A sampling of 358 ballot boxes is being examined as a way to speed the investigative process. Counting all 3,498 suspect boxes could take months, potentially delaying a verdict on the vote until spring, which some fear would create a power vacuum at a critical time when attacks by a resurgent Taliban are growing. Winter snows that typically start in November make much of the country impassable for months.
Election workers started opening and investigating boxes Monday, though they still have to wait for 84 of the boxes to arrive in the capital, according to the deputy director of the election commission, Zekria Barakzai.
If fraud is found in any of the 358 boxes, those votes will be thrown out, according to the election commission. Those results will then be used to decide what percentage of votes to void for each candidate in the 3,498 suspect polling stations.
Barakzai said the count should take about three days to complete and that the commission would be able to announce final results "by the end of next week."
If a runoff is required, Barakzai said it must be held within two to three weeks of the announcement of the results.
The fraud panel is also conducting separate investigations into specific allegations of fraud and has already voided ballots from dozens of polling stations in those examinations.
The former No. 2 official at the U.N. mission in Afghanistan, Peter Galbraith, said Monday the United Nations "did not exercise its responsibility" in combating fraud.

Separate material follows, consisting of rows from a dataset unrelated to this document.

/-- Rows of the lantern objects, part 1. -/
def lanternRows1 : List ObjDesc := [
  ⟨0x5000, 1, 1, 1, 1, .u8, .ro, false, 0, (.val 16)⟩,  -- 5000h:01 SLOTS_PER_TILE
  ⟨0x5000, 1, 1, 2, 2, .u32, .ro, false, 0, (.val 65536)⟩,  -- 5000h:02 MAX_GROUPS
  ⟨0x5000, 1, 1, 3, 3, .u8, .ro, false, 0, (.val 64)⟩,  -- 5000h:03 MAX_GROUP_BITS
  ⟨0x5000, 1, 1, 4, 4, .u16, .ro, false, 0, (.val 1024)⟩,  -- 5000h:04 SEGMENTS
  ⟨0x5000, 1, 1, 5, 5, .u8, .ro, false, 0, (.val 16)⟩,  -- 5000h:05 COMPARATORS
  ⟨0x5000, 1, 1, 6, 6, .u8, .ro, false, 0, (.val 4)⟩,  -- 5000h:06 COUNTERS
  ⟨0x5000, 1, 1, 7, 7, .u8, .ro, false, 0, (.val 8)⟩,  -- 5000h:07 SEQ_STATES
  ⟨0x5000, 1, 1, 8, 8, .u16, .ro, false, 0, (.val 256)⟩,  -- 5000h:08 MINMAX_ENTRIES
  ⟨0x5000, 1, 1, 9, 9, .u8, .ro, false, 0, (.val 2)⟩,  -- 5000h:09 FEEDBACK_LATENCY
  ⟨0x5000, 1, 1, 10, 10, .u8, .ro, false, 0, (.val 2)⟩,  -- 5000h:0A REARM_CYCLES
  ⟨0x5000, 1, 1, 11, 11, .u16, .ro, false, 0, (.val 320)⟩,  -- 5000h:0B EXT_CHANNELS
  ⟨0x5000, 1, 1, 12, 12, .u16, .ro, false, 0, (.val 800)⟩,  -- 5000h:0C EXT_MAX_RATE
  ⟨0x5000, 1, 1, 13, 13, .u8, .ro, false, 0, (.val 5)⟩,  -- 5000h:0D DELAY_STEP
  ⟨0x5000, 1, 1, 14, 14, .u8, .ro, false, 0, (.val 25)⟩,  -- 5000h:0E SKEW_LIMIT
  ⟨0x5000, 1, 1, 15, 15, .u16, .ro, false, 0, (.val 4096)⟩,  -- 5000h:0F BLOCK_OCTETS
  ⟨0x5100, 1, 1, 1, 1, .u32, .rw, false, 1, (.val 0)⟩,  -- 5100h:01 PMAP_INDEX
  ⟨0x5100, 1, 1, 2, 2, .u32, .rw, false, 1, (.val 0)⟩,  -- 5100h:02 PMAP_ENTRY
  ⟨0x5100, 1, 1, 3, 3, .octetsVar, .rw, false, 1, .none⟩,  -- 5100h:03 PMAP_BLOCK
  ⟨0x5100, 1, 1, 4, 4, .u32, .ro, false, 0, (.val 0)⟩,  -- 5100h:04 GROUP_COUNT
  ⟨0x5100, 1, 1, 5, 5, .u16, .rw, false, 1, (.val 0)⟩,  -- 5100h:05 GROUP_INDEX
  ⟨0x5100, 1, 1, 6, 6, .u8, .ro, false, 0, (.val 0)⟩,  -- 5100h:06 GROUP_WIDTH
  ⟨0x5100, 1, 1, 7, 7, .bool, .ro, false, 0, (.val 0)⟩,  -- 5100h:07 GROUP_PUBLIC
  ⟨0x5100, 1, 1, 8, 8, (.bits 65536), .rw, false, 1, (.val 0)⟩,  -- 5100h:08 CAPTURE_SELECT
  ⟨0x5100, 1, 1, 9, 9, .u32, .ro, false, 0, (.val 0)⟩,  -- 5100h:09 SELECTED_BITS
  ⟨0x5100, 1, 1, 10, 10, .u32, .ro, false, 0, (.val 2)⟩,  -- 5100h:0A RAW_WORDS
  ⟨0x5100, 1, 1, 11, 11, .bool, .ro, false, 0, (.val 0)⟩,  -- 5100h:0B TAPS_PUBLIC
  ⟨0x5200, 1, 1, 1, 1, .u8, .wo, false, 1, .none⟩,  -- 5200h:01 ARM_COMMAND
  ⟨0x5200, 1, 1, 2, 2, .u8, .ro, false, 0, (.val 0)⟩,  -- 5200h:02 ACQ_STATE
  ⟨0x5200, 1, 1, 3, 3, .u8, .rw, false, 1, (.val 0)⟩,  -- 5200h:03 STORE_MODE
  ⟨0x5200, 1, 1, 4, 4, .u64, .rw, false, 1, (.val 0)⟩,  -- 5200h:04 PRE_DEPTH
  ⟨0x5200, 1, 1, 5, 5, .u64, .rw, false, 1, (.val 1)⟩,  -- 5200h:05 POST_LENGTH
  ⟨0x5200, 1, 1, 6, 6, .u16, .rw, false, 1, (.val 0)⟩,  -- 5200h:06 FIRST_SEG
  ⟨0x5200, 1, 1, 7, 7, .u16, .rw, false, 1, (.val 0)⟩,  -- 5200h:07 LAST_SEG
  ⟨0x5200, 1, 1, 8, 8, .u16, .ro, false, 0, (.val 0)⟩,  -- 5200h:08 CURRENT_SEG
  ⟨0x5200, 1, 1, 9, 9, .u16, .ro, false, 0, (.val 0)⟩,  -- 5200h:09 SEGS_CLOSED
  ⟨0x5200, 1, 1, 10, 10, .bool, .rw, false, 1, (.val 1)⟩,  -- 5200h:0A GATE_AT_ARM
  ⟨0x5200, 1, 1, 11, 11, .bool, .ro, false, 0, (.val 0)⟩,  -- 5200h:0B STORE_GATE
  ⟨0x5210, 1, 1, 1, 1, .u32, .rc, false, 1, (.val 0)⟩,  -- 5210h:01 IGN_PREFILL
  ⟨0x5210, 1, 1, 2, 2, .u32, .rc, false, 1, (.val 0)⟩,  -- 5210h:02 IGN_REARM
  ⟨0x5210, 1, 1, 3, 3, .u32, .rc, false, 1, (.val 0)⟩  -- 5210h:03 IGN_DONE
]

/-- Rows of the lantern objects, part 2. -/
def lanternRows2 : List ObjDesc := [
  ⟨0x5210, 1, 1, 4, 4, .u32, .rc, false, 1, (.val 0)⟩,  -- 5210h:04 IGN_POST
  ⟨0x5300, 1, 1, 1, 1, .u16, .rw, false, 1, (.val 0)⟩,  -- 5300h:01 SEG_INDEX
  ⟨0x5300, 1, 1, 2, 2, .u32, .rw, false, 1, (.val 0)⟩,  -- 5300h:02 SEG_START
  ⟨0x5300, 1, 1, 3, 3, .u32, .rw, false, 1, (.val 0)⟩,  -- 5300h:03 SEG_BLOCKS
  ⟨0x5300, 1, 1, 4, 4, .u8, .ro, false, 0, (.val 0)⟩,  -- 5300h:04 SEG_STATE
  ⟨0x5300, 1, 1, 5, 5, .bool, .ro, false, 0, (.val 0)⟩,  -- 5300h:05 SEG_WRAPPED
  ⟨0x5300, 1, 1, 6, 6, .u64, .ro, false, 0, (.val 0)⟩,  -- 5300h:06 SEG_CAPACITY
  ⟨0x5300, 1, 1, 7, 7, .u64, .ro, false, 0, (.val 0)⟩,  -- 5300h:07 SEG_READ_START
  ⟨0x5300, 1, 1, 8, 8, .u64, .ro, false, 0, (.val 0)⟩,  -- 5300h:08 SEG_WRITE_END
  ⟨0x5300, 1, 1, 9, 9, .u64, .ro, false, 0, (.val 0)⟩,  -- 5300h:09 SEG_TRIGGER
  ⟨0x5300, 1, 1, 10, 10, .u64, .ro, false, 0, (.val 0)⟩,  -- 5300h:0A SEG_FIRST
  ⟨0x5300, 1, 1, 11, 11, .u64, .ro, false, 0, (.val 0)⟩,  -- 5300h:0B SEG_LAST
  ⟨0x5300, 1, 1, 12, 12, .u64, .ro, false, 0, (.val 0)⟩,  -- 5300h:0C SEG_REPLAYED_FROM
  ⟨0x5400, 1, 16, 1, 1, .u32, .rw, false, 1, (.val 0)⟩,  -- 540nh:01–04 CMP_n
  ⟨0x5400, 1, 16, 2, 2, .u64, .rw, false, 1, (.val 0)⟩,  -- 540nh:01–04 CMP_n
  ⟨0x5400, 1, 16, 3, 3, .u64, .rw, false, 1, (.val 0)⟩,  -- 540nh:01–04 CMP_n
  ⟨0x5400, 1, 16, 4, 4, .u8, .rw, false, 1, (.val 0)⟩,  -- 540nh:01–04 CMP_n
  ⟨0x5400, 1, 16, 5, 5, .u64, .rc, false, 1, (.val 0)⟩,  -- 540nh:05 CMP_MATCHES
  ⟨0x5500, 1, 4, 1, 1, .u64, .rw, false, 1, (.val 0)⟩,  -- 550nh:01 CNT_LIMIT
  ⟨0x5500, 1, 4, 2, 2, .u64, .ro, false, 0, (.val 0)⟩,  -- 550nh:02 CNT_VALUE
  ⟨0x5500, 1, 4, 3, 3, .bool, .ro, false, 0, (.val 0)⟩,  -- 550nh:03 CNT_TERMINAL
  ⟨0x5600, 16, 8, 1, 1, .u64, .rw, false, 1, (.val 0)⟩,  -- 56s0h:01 BRANCH0
  ⟨0x5600, 16, 8, 2, 2, .u64, .rw, false, 1, (.val 0)⟩,  -- 56s0h:02 BRANCH1
  ⟨0x5600, 16, 8, 3, 3, .u8, .rw, false, 1, (.val 0)⟩,  -- 56s0h:03 STATE_CNT_OP
  ⟨0x5680, 1, 1, 1, 1, .u8, .ro, false, 0, (.val 0)⟩,  -- 5680h:01 SEQ_STATE
  ⟨0x5680, 1, 1, 2, 2, .u8, .rw, false, 1, (.val 0)⟩,  -- 5680h:02 SEQ_START
  ⟨0x5680, 1, 1, 3, 3, .bool, .ro, false, 0, (.val 0)⟩,  -- 5680h:03 FEEDBACK
  ⟨0x5690, 1, 1, 1, 4, .u64, .rc, false, 1, (.val 0)⟩,  -- 5690h:01–04 ACT_TRIGGERS, ACT_MARKS, ACT_HALTS, ACT_NOTIFIES
  ⟨0x5700, 1, 1, 1, 1, .u32, .rw, false, 1, (.val 1024)⟩,  -- 5700h:01 MM_INTERVAL
  ⟨0x5700, 1, 1, 2, 2, .u16, .rw, false, 1, (.val 0)⟩,  -- 5700h:02 MM_COUNT
  ⟨0x5700, 1, 1, 3, 3, .u16, .rw, false, 1, (.val 0)⟩,  -- 5700h:03 MM_SEGMENT
  ⟨0x5700, 1, 1, 4, 4, .u8, .rw, false, 1, (.val 0)⟩,  -- 5700h:04 MM_INDEX
  ⟨0x5700, 1, 1, 5, 5, .u32, .rw, false, 1, (.val 0)⟩,  -- 5700h:05 MM_ENTRY
  ⟨0x5800, 1, 1, 1, 1, (.bits 320), .rw, true, 1, (.val 0)⟩,  -- 5800h:01 EXT_ENABLE
  ⟨0x5800, 1, 1, 2, 2, .u8, .rw, false, 1, (.val 0)⟩,  -- 5800h:02 EXT_RATE
  ⟨0x5800, 1, 1, 3, 3, .u16, .rw, false, 1, (.val 0)⟩,  -- 5800h:03 EXT_SEGMENT
  ⟨0x5800, 1, 1, 4, 4, .u8, .ro, false, 0, (.val 0)⟩,  -- 5800h:04 CAL_STATE
  ⟨0x5800, 1, 1, 5, 5, .u64, .ro, false, 0, (.val 0)⟩,  -- 5800h:05 CAL_CYCLE
  ⟨0x5800, 1, 1, 6, 6, .u8, .ro, false, 0, (.val 0)⟩,  -- 5800h:06 CAL_RESIDUAL
  ⟨0x5810, 1, 1, 1, 64, .u16, .rw, false, 1, (.val 65535)⟩  -- 5810h:01–40h EXT_VECTOR_MAP
]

Galbraith told ABC television that problems with the vote were preventable and accused the U.N. of not doing enough. Galbraith was fired from his post after an argument with his boss over how to handle fraud investigations.
Bolstering Afghanistan's weak and corruption-ridden government is considered key to President Barack Obama's strategy for curbing the Taliban insurgency so that U.S. and other international troops can go home.
However, the fraud allegations threaten to undermine those plans at a time when the Taliban is proving to be a skillful and determined adversary.
In a sign of the growing insurgent threat, hundreds of militants launched fierce attacks Saturday against two isolated outposts in Nuristan province, killing eight American soldiers in the biggest loss of U.S. life in a single battle since 2001. About 20 Afghan security troopers were captured in the attacks about 20 miles from the border with Pakistan.
Afghan officials said U.S. and Afghan forces had sealed off an area Monday where the assailants were believed to hiding.
The Obama administration is also divided over a request by the top military commander here, Gen. Stanley McChrystal, to send up to 40,000 more U.S. soldiers to Afghanistan. Obama is considering a range of ideas for changing course in Afghanistan, including scaling back, staying put or sending more troops to fight the insurgency.
U.S. officials also are waiting for the results of the Afghan election.
As the debate rages in Washington, the NATO command reported that two more international soldiers, including one American, were killed in recent fighting. A statement from the alliance said a U.S. soldier died of wounds suffered in a bombing Sunday in the south.
It said a second service member died of wounds in a roadside bombing Monday, also in the south, but the victim's nationality was not released.
At least 16 U.S. service members have been killed in Afghanistan so far this month — matching the American death toll for all of October 2008.